Interaction Energy: Coulomb
Here we also take a look at the non covalent interaction energies between the protein and the solvent
Energy Average Err.Est. RMSD Tot-Drift ------------------------------------------------------------------------------- Coul-SR:Protein-non-Protein -21282.1 120 458.064 -645.984 (kJ/mol) Coul-14:Protein-non-Protein 0 0 0 0 (kJ/mol)
The coulomb energy is not converged at all like it is shown in Figure 2.9. So the high fluctuation means that we have a high fluctuation interaction with the surrounding solvet. The fluctuation is much higher than for the wild-type. That could mean, that the physiological environment is not matched at all. This could also be the reason for the strong movement in space. So the electrostatic interferences pushes the protein in one direction. As Coul-14:Protein-non-Protein is just 0, we did not include this term to the figure.
Interaction Energy: Van der Waals
We also take a look at the non covalent interaction energies between the protein and the solvent
Energy Average Err.Est. RMSD Tot-Drift ------------------------------------------------------------------------------- LJ-SR:Protein-non-Protein -2230.49 11 135.734 -66.2062 (kJ/mol) LJ-14:Protein-non-Protein 0 0 0 0 (kJ/mol)

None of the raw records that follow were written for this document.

/-! ## Probes (R222) -/

/-- An edge of the filtered level of input PRBk: its own latch, the reference latch of every port that names it, and the
generators that take it. -/
def LaneSt.probeLatch (l : LaneSt) (k : Nat) (rising : Bool) : LaneSt :=
  let p := l.rd (FBK.PRB_CTRL.PORT k)
  let e := l.rd (FBK.PRB_CTRL.EDGE k)
  let l := if 24 ≤ p ∨ (e = 0 ∧ !rising) ∨ (e = 1 ∧ rising) ∨ e = 3 then l
    else
      let l := (l.wrI (FBK.PRB_POS.VALUE k) (l.latchPos p)).inc (FBK.PRB_COUNT.EDGES k)
      ((l.wr (FBK.PRB_STAMP.NS k) (stampNs l.t32 l.ns)).wr (FBK.PRB_STAMP.S k) (stampS l.t32 l.ns)).wrB (FBK.PRB_STAMP.T32 k) l.t32
  ((List.range 24).foldl (fun l q =>
    if l.rd (FBK.CTRL.REF_SRC q) = k ∧ l.on (FBK.CTRL.REF_EDGE q) = !rising
    then l.wrI (FBK.REF_LATCH.VALUE q) (l.latchPos q) else l) l).handEdge k 0 rising

/-- PROBE_EDGE: raw level `rising` of input PRBk for `held` samples, through the filter of PFILT + 1 samples. The command
comes at the sample in which the level first appears, whose position it latches. -/
def LaneSt.probeEdge (l : LaneSt) (k : Nat) (rising : Bool) (held : Nat) : LaneSt :=
  let x := holdLevel (l.fbk.prb.getD k (false, 0)) rising held
  let was := l.fbk.prbLevel.getD k false
  let now := filterLevel (l.rd (FBK.PRB_CTRL.PFILT k) + 1) x was
  let l : LaneSt := { l with fbk := { l.fbk with
    prb := l.fbk.prb.setIfInBounds k x, prbLevel := l.fbk.prbLevel.setIfInBounds k now } }
  if was = now then l else l.probeLatch k rising

def execProbeEdge (l : LaneId) (probe : Fin 8) (edge : RawLevel) (s : State) : Host.Outcome State Fault Refusal :=
  onLane l (fun x => x.probeEdge probe.val edge.level edge.held) s

end Sys2Proof.Machine
end

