/-- VMAX, AMAX and JMAX in force as Q32.32, or with the stop limits (R122, R129). -/
def LaneSt.pgLimits (l : LaneSt) (g : Nat) (stop : Bool) : Int × Int × Int :=
  (q32 (l.rd (PROF.VMAX_NOW.VALUE g)),
   q32 (16 * l.rd (if stop then PROF.STOP_A.VALUE g else PROF.AMAX_NOW.VALUE g)),
   q32 (4096 * l.rd (if stop then PROF.STOP_J.VALUE g else PROF.JMAX_NOW.VALUE g)))

/-- The state the plan gives at a time in units of 2^-32 ns; a plan held under R181 is at rest. -/
def LaneSt.pgAt (l : LaneSt) (g t : Nat) : Pva :=
  let s := l.pg g
  match s.hold with
  | some h => if h ≤ t then ⟨(planAt s.plan h ⟨s.acc, 0, 0⟩).p, 0, 0⟩ else planAt s.plan t ⟨s.acc, 0, 0⟩
  | none => planAt s.plan t ⟨s.acc, 0, 0⟩

/-- The set-point SP_POS at the present lane time: the accumulator with INC added at every PWM clock since the plan
step (R123), as it wraps. -/
def LaneSt.spPos (l : LaneSt) (g : Nat) : Int :=
  let s := l.pg g
  l.wrapPos g (s.acc + s.inc * ((l.ns - s.stepAt) / 5 : Nat))

/-- The plan step at or before now, in ns. -/
def LaneSt.stepNs (l : LaneSt) : Nat := l.ns / 1000 * 1000

/-- Lane time in ns as units of 2^-32 ns. -/
def nsUnits (t : Nat) : Nat := t * 2 ^ 32

/-! ## Speed (R178, R179, R181) -/

/-- SPEED of channel `n` in counts per second of the primary port, from its active angle source (R179). With no source
the value is open (log entry 7). -/
def LaneSt.chSpeed (l : LaneSt) (n : Nat) : Int :=
  let src := l.rd (COMM.STATUS.ANGLE_SRC n)
  if src = 1 then l.rdI (FBK.VELOCITY.VALUE (l.rd (COMM.SRC.PORT_P n)))
  else if src = 2 then qdiv (l.rdI (FBK.VELOCITY.VALUE (l.rd (COMM.SRC.PORT_S n))) * l.rd (COMM.RATIO_S.VALUE n)) 65536
  else if src = 3 then l.rdI (COMM.OBS_SPEED.VALUE n)
  else toSigned 32 l.fresh.1

/-- The speed limit in force: the smaller of SPEED_LIMIT and, while K1 applies, DEG_SPEED percent of RATED (R178). With
none set it is the ceiling. -/
def LaneSt.speedLimitNow (l : LaneSt) (n : Nat) : Nat :=
  let top := l.rd (PROF.VMAX_CFG.VALUE (2 * n))
  let x := if (l.ch n).speedLimit = 0 then top else (l.ch n).speedLimit
  if (l.ch n).k1 then min x (qdiv (l.rd (COMM.RATED.VALUE n) * l.rd VOTE.STOP.DEG_SPEED : Nat) 100).toNat else x

/-- Measured |SPEED| is at or below the reversal threshold (R181). -/
def LaneSt.slowEnough (l : LaneSt) (n : Nat) : Bool :=
  decide (100 * (l.chSpeed n).natAbs ≤ l.rd (COMM.THRESH.REV_PCT n) * l.rd (COMM.RATED.VALUE n))

/-! ## Putting a plan in force -/

/-- What SETPOINT reports of a plan (R132). -/
structure PlanInfo where
  shape : Nat
  clamped : Bool
  reduce : Bool
  ns : Nat
  deriving DecidableEq, Repr

/-- DETAIL of an OK SETPOINT (R132). -/
def PlanInfo.detail (i : PlanInfo) : Nat := i.shape + 4 * b2n i.clamped + 8 * b2n i.reduce

/-- The held reversal of a generator is gone (R182). -/
def LaneSt.dropHold (l : LaneSt) (g : Nat) : LaneSt :=
  let l := l.setPg g (fun s => { s with hold := none })
  if g % 2 = 0 then
    let n := g / 2
    if l.on (COMM.STATUS.REVERSAL_PENDING n) then (l.wr (COMM.STATUS.REVERSAL_PENDING n) 0).raise (6 + n) 1 else l
  else l

/-- What stays of the plan in force until a new one starts at `t` (R126): the segments from the present one on; a held plan
stays at rest. -/
def LaneSt.planUntil (l : LaneSt) (g t : Nat) : List Seg :=
  let s := l.pg g
  match s.hold with
  | some h => [⟨h, 0, (l.pgAt g h).p, 0, 0, false⟩]
  | none =>
    let past := s.plan.filter (fun x => decide (x.t ≤ l.time.now))
    (past.drop (past.length - 1) ++ s.plan.filter (fun x => decide (l.time.now < x.t))).filter (fun x => decide (x.t < t))

/-- Show PLAN_END in the lane's present time form (R140). -/
def LaneSt.showPlanEnd (l : LaneSt) (g : Nat) : LaneSt :=
  match planEnd (l.pg g).plan with
  | none => l
  | some e => l.wr (PROF.PLAN_END.TIME g) (stampNs l.t32 (e.t / 2 ^ 32) + 2 ^ 32 * (stampS l.t32 (e.t / 2 ^ 32) % 2 ^ 32))

/-- Put a plan in force from its start on: TARGET, SHAPE, PLAN_END, REPLANS (R126, R140). Until then the generator stays on
the plan before. -/
def LaneSt.setPlan (l : LaneSt) (g : Nat) (segs : List Seg) (shape : Nat) (target : Int) (stop : Bool) : LaneSt :=
  let before := l.planUntil g ((segs.head?).elim 0 (·.t))
  let l := (l.dropHold g).setPg g (fun s => { s with plan := before ++ segs, stop := stop, travelStop := none })
  let l := (l.wrI (PROF.TARGET.VALUE g) target).wr (PROF.STATUS.SHAPE g) shape
  (l.showPlanEnd g).satInc 9 (PROF.COUNTS.REPLANS g)

/-- The unwrapped position a POSITION or FORCE target names, from a state (R125). -/
def LaneSt.unwrapTarget (l : LaneSt) (g : Nat) (s : Pva) (x : Int) : Int :=
  if !l.isModulo g then x + (s.p - l.wrapPos g s.p)
  else
    let m := q32 (l.modulo g)
    let lim := l.pgLimits g false
    let stop := s.stopAt lim.2.1 lim.2.2
    let d := l.rd (PROF.CTRL.WRAP_DIR g)
    if d = 1 then
      let r := if 0 < s.dir then max s.p stop else s.p
      r + (x - r) % m
    else if d = 2 then
      let r := if s.dir < 0 then min s.p stop else s.p
      r - (r - x) % m
    else
      let r := (x - s.p) % m
      if 2 * r ≤ m then s.p + r else s.p + r - m

/-- Nanoseconds between two times in units of 2^-32 ns, to the nearest (R132, as its worked example gives it). -/
def nsBetween (a b : Nat) : Nat := (divRound ((b : Int) - a) (2 ^ 32)).toNat

/-- The last number from `lo` to `lo + n` that a test accepts. -/
def lastOk (ok : Nat → Bool) (lo : Nat) : Nat → Option Nat
  | 0 => if ok lo then some lo else none
  | n + 1 => if ok (lo + n + 1) then some (lo + n + 1) else lastOk ok lo n

/-- The latest plan step, in µs, from which the stop ends at or before a travel limit on side `d`, between two plan
steps in which the plan moves to that side; none when the plan does not cross the limit by then. With no such step left the
stop starts at the first (R125). -/
def LaneSt.travelStep (l : LaneSt) (g : Nat) (segs : List Seg) (d limit : Int) (lo hi : Nat) : Option Nat :=
  let lim := l.pgLimits g true
  let at_ (k : Nat) : Pva := planAt segs (k * planMicro) ⟨limit, 0, 0⟩
  let short (k : Nat) : Bool := decide (d * (at_ k).p ≤ d * limit)
  if short hi then none
  else
    let last := (bisect (fun k => short k.toNat) 64 lo hi).toNat
    some ((lastOk (fun k => short k && decide (d * (at_ k).stopAt lim.2.1 lim.2.2 ≤ d * limit)) lo (last - lo)).getD lo)

/-- The plan step, in ns, at which a SPEED plan that would cross a travel limit replans to its stop (R125): first the
limit in the direction of motion at the start, then that of the speed target. -/
def LaneSt.travelStopAt (l : LaneSt) (g t : Nat) (segs : List Seg) (vt : Int) : Option Nat :=
  if !l.on (PROF.CTRL.TRAVEL_EN g) ∨ l.isModulo g then none
  else
    let s := l.pgAt g (nsUnits t)
    let off := s.p - l.wrapPos g s.p
    let limit (d : Int) : Int :=
      off + q32 (if d < 0 then l.rdI (PROF.TRAVEL_MIN.VALUE g) else l.rdI (PROF.TRAVEL_MAX.VALUE g))
    let e := (planEnd segs).getD ⟨nsUnits t, 0, s.p, vt, 0, false⟩
    let lo := t / 1000
    let turn := ((segs.find? (·.rev)).elim e.t (·.t)) / planMicro
    let far := e.t / planMicro + 2 +
      (if vt = 0 then 0 else (qdiv ((sgn vt * (limit (sgn vt) - e.p)) * 10 ^ 6) vt.natAbs).toNat)
    match (if s.dir * vt < 0 then l.travelStep g segs s.dir (limit s.dir) lo turn else none) with
    | some k => some (k * 1000)
    | none =>
      if vt = 0 then none
      else (l.travelStep g segs (sgn vt) (limit (sgn vt)) (if s.dir * vt < 0 then turn else lo) far).map (· * 1000)

/-- Replan generator `g` at lane time `t` (ns) to a target of a KIND, 0 POSITION, 1 SPEED, 2 FORCE (R126 to R129); with
the stop limits for a stop to a force, and reducing under them for K1 (R116). -/
def LaneSt.replan (l : LaneSt) (g t kind : Nat) (x : Int) (stop redStop : Bool) : LaneSt × PlanInfo :=
  let s := l.pgAt g (nsUnits t)
  let lim := l.pgLimits g stop
  let red := l.pgLimits g (stop || redStop)
  let b := (Bld.start (nsUnits t) s).reduce red.1 red.2.1 red.2.2
  let above := s.above red.1 red.2.1
  if kind = 1 then
    let vt := max (-lim.1) (min lim.1 x)
    let b := b.toSpeed vt lim.2.1 lim.2.2
    let segs := b.finish b.s.p vt
    let l' := (l.setPlan g segs 3 vt stop).setPg g (fun q => { q with travelStop := l.travelStopAt g t segs vt })
    (l', ⟨3, decide (vt ≠ x), above, nsBetween (nsUnits t) b.t⟩)
  else
    let pt := l.unwrapTarget g s x
    let r := b.toPos pt lim.1 lim.2.1 lim.2.2
    (l.setPlan g (r.2.finish pt 0) r.1 (l.wrapPos g pt) stop, ⟨r.1, false, above, nsBetween (nsUnits t) r.2.t⟩)

/-- Replan to rest under the stop limits at lane time `t` (R129); TARGET holds the rest position. -/
def LaneSt.replanRest (l : LaneSt) (g t : Nat) : LaneSt :=
  let lim := l.pgLimits g true
  let b := ((Bld.start (nsUnits t) (l.pgAt g (nsUnits t))).reduce lim.1 lim.2.1 lim.2.2).stop lim.2.1 lim.2.2
  (l.setPlan g (b.finish b.s.p 0) 0 (l.wrapPos g b.s.p) true).setPg g (fun s => { s with ask := none })

/-- Stop generator `g`: MOTION to rest, FORCE to a force, under the stop limits (R114, R134, R180). -/
def LaneSt.stopGen (l : LaneSt) (g t : Nat) (force : Int) : LaneSt :=
  let l := if l.role g = 1 then l.replanRest g t
    else if l.role g = 2 then ((l.replan g t 2 force true false).1).setPg g (fun s => { s with ask := none })
    else l
  if l.role g = 0 then l
  else (l.setPg g (fun s => { s with home := .none, reqs := [] })).wr (PROF.STATUS.STATE g) pgStopping

/-- Discard the queue of a generator; each entry counts (R130). -/
def LaneSt.discardQueue (l : LaneSt) (g : Nat) : LaneSt :=
  let k := (l.pg g).queue.length
  let l := (List.range k).foldl (fun l _ => l.satInc 9 (PROF.COUNTS.DISCARDED g)) l
  (l.setPg g (fun s => { s with queue := [], reqs := [] })).wr (PROF.STATUS.QUEUE g) 0

/-- A generator stands still with its plan ended and no change waiting. -/
def LaneSt.genRests (l : LaneSt) (g : Nat) : Bool :=
  l.role g = 0 ||
    (let s := l.pg g
     let e := (planEnd s.plan).getD ⟨0, 0, s.acc, 0, 0, false⟩
     s.hold.isNone && s.queue.isEmpty && s.reqs.isEmpty && decide (nsUnits l.ns ≥ e.t) && decide (e.v = 0))
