/-- The tick of timetable `t` that was in progress at an epoch is over. -/
def LaneSt.endOldTick (l : LaneSt) (t : Nat) : LaneSt :=
  if !(l.tt t).old then l
  else
    let o := l.swapSetup
    let l := (l.loop.kept.filter (fun n => o.rd (LOOP.ENTRY.TT n) = t)).foldl LaneSt.carryKept l
    let l : LaneSt := { l with loop := { l.loop with tick := l.loop.tick.setIfInBounds t { l.tt t with old := false } } }
    if (List.range 4).any (fun t => (l.tt t).old) then l
    else { l with loop := { l.loop with before := [], kept := [] } }

/-- A tick of timetable `t` reads the mailboxes it samples (R18). -/
def LaneSt.readMail (l : LaneSt) (t : Nat) : LaneSt :=
  (l.tickSamples t).foldl (fun l x =>
    if x.1 / 256 = 9 then l.mailAin (x.1 % 256) Mailbox.take
    else if x.1 / 256 = 6 ∨ x.1 / 256 = 7 then l.mailPort (x.1 % 256) Mailbox.take
    else if 0x10000 ≤ x.1 then l.mailPort (x.1 - 0x10000) Mailbox.take else l) l

/-- TIMETABLE_TICK at the sampling edge of timetable `t`; in HOLD the LOOP island has no clock (R442). -/
def LaneSt.tickTT (l : LaneSt) (t : Nat) : LaneSt :=
  if l.rd (LOOP.TT_CTRL.SRC t) = 0 ∨ l.rd (LOOP.TT_CTRL.SRC t) = 3 ∨ l.inHold then l
  else
    let l := (List.range 8).foldl LaneSt.showTorque ((l.endOldTick t).lateResults t)
    let x : TickSt := { count := (l.tt t).count + 1, k := l.tickIndex t, samples := l.tickSamples t, old := false }
    { (l.readMail t) with loop := { l.loop with tick := l.loop.tick.setIfInBounds t x } }

def execTimetableTick (l : LaneId) (t : Fin 4) (s : State) : Host.Outcome State Fault Refusal :=
  onLane l (fun x => x.tickTT t.val) s

/-! ## Sources and error (R148, R151, R152) -/

/-- The output of slot `i` as slot `n` reads it when issued on timetable `t`: this tick's result if the producer was
issued at least 2 steps earlier, else its latest earlier one; of itself, its latest (R148). -/
def LaneSt.slotOut (l : LaneSt) (n t i : Nat) : Int :=
  let s := l.slot i
  let fresh : Bool := l.rd (LOOP.ENTRY.TT i) = t && s.tick = (l.tt t).count
  if i = n then l.rdI (LOOP.OUT.VALUE n)
  else if fresh && decide (l.rd (LOOP.ENTRY.STEP n) < l.rd (LOOP.ENTRY.STEP i) + 2) then s.outPrev
  else l.rdI (LOOP.OUT.VALUE i)

/-- The value of a source selector of slot `n` in a tick of timetable `t`. The references and measurements of the slot's
own current-loop evaluation are those commutation forms at it (R171 to R173). -/
def LaneSt.source (l : LaneSt) (n t sel : Nat) : Int :=
  let g := sel / 256
  if g = 0 then 0
  else if g = 1 then l.rdI (LOOP.CONST.VALUE n)
  else if g = 2 then l.slotOut n t (sel % 256)
  else if g = 8 ∧ sel % 8 < 4 ∧ l.isDq n then l.signal sel
  else l.sampled t sel

/-- A signed 32-bit saturation, a 64-bit one, and the difference modulo 2^32. -/
def sat32 (x : Int) : Int := satSigned 32 x
def sat64 (x : Int) : Int := satSigned 64 x
def wrap32 (x : Int) : Int := toSigned 32 (ofSigned 32 x)

/-- Whether slot `n` uses the position form (R152). -/
def LaneSt.posForm (l : LaneSt) (n : Nat) : Bool := l.rd (LOOP.SRC.SP_SEL n) / 256 = 3

/-- PV as Q32.32 in the position form: a port's counts, or a generator's position. -/
def LaneSt.pvQ (l : LaneSt) (n : Nat) (pv : Int) : Int :=
  if l.rd (LOOP.SRC.PV_SEL n) / 256 = 3 then pv else pv * 2 ^ 32

/-- The error word of slot `n` (R152). -/
def LaneSt.slotError (l : LaneSt) (n : Nat) (sp pv : Int) : Int :=
  if !l.posForm n then sat32 (sp - pv)
  else
    let g := l.rd (LOOP.SRC.SP_SEL n) % 256
    let d := sp - l.pvQ n pv
    let d := if l.isModulo g then
        let m := l.modulo g
        let r := d % q32 m
        if (m + 1) / 2 ≤ (r / 2 ^ 32).toNat then r - q32 m else r
      else toSigned 64 (ofSigned 64 d)
    sat32 (d / 2 ^ (32 - l.rd (LOOP.CTRL.ERR_FRAC n)))

/-- PV in the format of the error word. -/
def LaneSt.pvScaled (l : LaneSt) (n : Nat) (pv : Int) : Int :=
  if l.posForm n then l.pvQ n pv / 2 ^ (32 - l.rd (LOOP.CTRL.ERR_FRAC n)) else pv

/-- The output limits in force (R156). -/
def LaneSt.slotLimits (l : LaneSt) (n t : Nat) : Int × Int :=
  let lo := l.rdI (LOOP.OUT_MIN.VALUE n)
  let hi := l.rdI (LOOP.OUT_MAX.VALUE n)
  let sel := l.rd (LOOP.AUX.LIM_SEL n)
  if sel = 0 then (lo, hi)
  else
    let b : Int := (l.source n t sel).natAbs
    (max lo (-b), min hi b)

/-! ## Routes (R153) -/

/-- A new output of slot `n` reaches its route. -/
def LaneSt.route (l : LaneSt) (n : Nat) (out : Int) : LaneSt :=
  let i := l.rd (LOOP.ROUTE.INDEX n)
  match l.rd (LOOP.ROUTE.DEST n) with
  | 1 => { l with vote := { l.vote with torque := l.vote.torque.setIfInBounds i out } }
  | 4 =>
    let on := l.dutyOf i out 65536
    { l with gate := { l.gate with auxShadow := l.gate.auxShadow.setIfInBounds i (l.gate.auxShadow.getD i [] ++ [(l.run, on)]) } }
  | _ => l
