/-- Exclusion requests: in TRIPLE they take effect when both other members make them, in DUPLEX they lead to attribution
(R104). -/
def LaneSt.judgeRequests (l : LaneSt) : LaneSt :=
  let req (p k : LaneId) : Bool := ((l.peer p).frame.map (fun f => bit f.exclReq k.num)).getD false
  if !l.isMember ∨ l.inSafe then l
  else if l.memberView.length = 3 then
    if req l.id.peer0 l.id && req l.id.peer1 l.id then l.exclude l.requestedCause
    else
      let out (p q : LaneId) (l : LaneSt) : LaneSt :=
        if bit l.vote.exclReq p.num && req q p then (l.holdRef true).excludePeer p (l.vote.reqCause.get p.fin) else l
      out l.id.peer1 l.id.peer0 (out l.id.peer0 l.id.peer1 l)
  else if l.memberView.length = 2 ∧ (l.vote.exclReq ≠ 0 ∨ l.memberView.any (fun p => p ≠ l.id && req p l.id)) then
    ({ l with vote := { l.vote with exclReq := 0 } } : LaneSt).attribute false
  else l

/-- The voted commands of a vote. -/
def LaneSt.setVoted (l : LaneSt) (vs : List (Nat × ChVote)) : LaneSt :=
  { l with vote := { l.vote with
      voted := vs.foldl (fun v x => x.2.value.elim v (fun t => v.setIfInBounds x.1 t)) l.vote.voted } }

/-- Peers that report in their frames that they are members no longer. -/
def LaneSt.noteLeavers (l : LaneSt) : LaneSt :=
  l.peers.foldl (fun l p =>
    match (l.peer p).frame with
    | none => l
    | some f => if (l.peer p).memb = selfMember ∧ f.self ≠ selfMember then l.excludePeer p (l.peerCause p) else l) l

/-- VOTE_COMPUTE: the vote of the present cycle, once, in a lane that has taken its boundary. -/
def LaneSt.voteCompute (l : LaneSt) : LaneSt :=
  if l.vote.done ∨ !l.voting then l
  else
    let l : LaneSt := { l with vote := { l.vote with done := true } }
    let l := (if l.time.stepped then l else l.peers.foldl LaneSt.judgeLinks l).noteLeavers
    if !l.isMember ∧ l.self ≠ selfShadow then l
    else
      let fs := l.memberFrames
      let missing : Bool := decide (fs.length < l.memberView.length)
      let vs := (List.range 8).map (fun n => (n, l.voteChannel fs n))
      let marked := vs.foldl (fun m x => m ||| x.2.marked) 0
      let gap := vs.any (fun x => x.2.value.isNone)
      let noMaj := vs.any (fun x => x.2.noMaj)
      let l := (l.setVoted vs).reportProofs fs
      let l := if l.self = selfShadow then l.shadowVote vs l.id l.ownFrame else l
      let l := l.peers.foldl (fun l p => if (l.peer p).memb = selfShadow then l.shadowVote vs p (l.peer p).frame else l) l
      if l.time.stepped then l
      else
        let l := fs.foldl (fun l x => l.countVote x.1 (bit marked x.1.num)) l
        let l := if l.isMember then (l.countNoMaj noMaj).judgeEstablished.judgeRequests else l
        if !l.isMember then (if l.self = selfShadow ∧ !(missing || gap || marked != 0) then { l with vote := { l.vote with ref := l.vote.voted } } else l)
        else
          let bad := missing || gap || marked != 0
          let l := if l.vote.noMajWait then
              (if bad then l.enterSafe 3 else { l with vote := { l.vote with noMajWait := false } })
            else l
          if bad ∨ l.on VOTE.STATUS.ATTRIBUTING ∨ l.memberView.length < popCount 3 l.members then l.holdRef true
          else { l.holdRef false with vote := { l.vote with ref := l.vote.voted, holdFrom := none } }

def execVoteCompute (l : LaneId) (s : State) : Host.Outcome State Fault Refusal := onLane l LaneSt.voteCompute s

/-! ## Controlled stops of the machine (R114 to R116) -/

/-- The category of a stop by its cause (K4, K6). -/
def LaneSt.stopCategory (l : LaneSt) (cause : Nat) : Nat :=
  if cause = 4 then 1 + l.rd VOTE.STOP.NET_CAT else if cause = 5 then 1 + l.rd VOTE.STOP.HOST_CAT else 1

/-- Every channel enters a controlled stop with a cause and category; a stop of a lower category takes the place of one
that runs. -/
def LaneSt.stopAll (l : LaneSt) (cause cat : Nat) : LaneSt :=
  let running := l.on VOTE.STATUS.STOPPING
  let l := (List.range 8).foldl (fun l n => l.stopEntry n cause cat) l
  let l := if running ∧ l.vote.stopCat ≤ cat then l
    else ({ l with vote := { l.vote with stopCause := cause, stopCat := cat } } : LaneSt).raise 2 4
  if cat = 0 then (l.wr VOTE.STATUS.STOPPING 0).judgeOutputs else l.wr VOTE.STATUS.STOPPING 1

/-- The controlled stop of the machine ends in its category. -/
def LaneSt.stopDone (l : LaneSt) : LaneSt :=
  if !l.on VOTE.STATUS.STOPPING then l
  else
    let own (l : LaneSt) (n : Nat) : Bool := (l.ch n).sfStop = 0
    let l := (List.range 8).foldl (fun l n => if own l n then l.stopEnd n else l) l
    (((l.wr VOTE.STATUS.STOPPING 0).judgeOutputs)).raise 2 4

The Van der Waals energy describes the close range interaction of non covalent bound atoms. Figure 2.10 shows the interaction energy of the protein with the solvent. Here we see a smaller fluctuation compared to the coulomb energy, but also here, a convergence is not obervable. The energy level is a bit lower as the one of the wild-type. As LJ-14:Protein-non-Protein is just 0, we did not include this term to the figure.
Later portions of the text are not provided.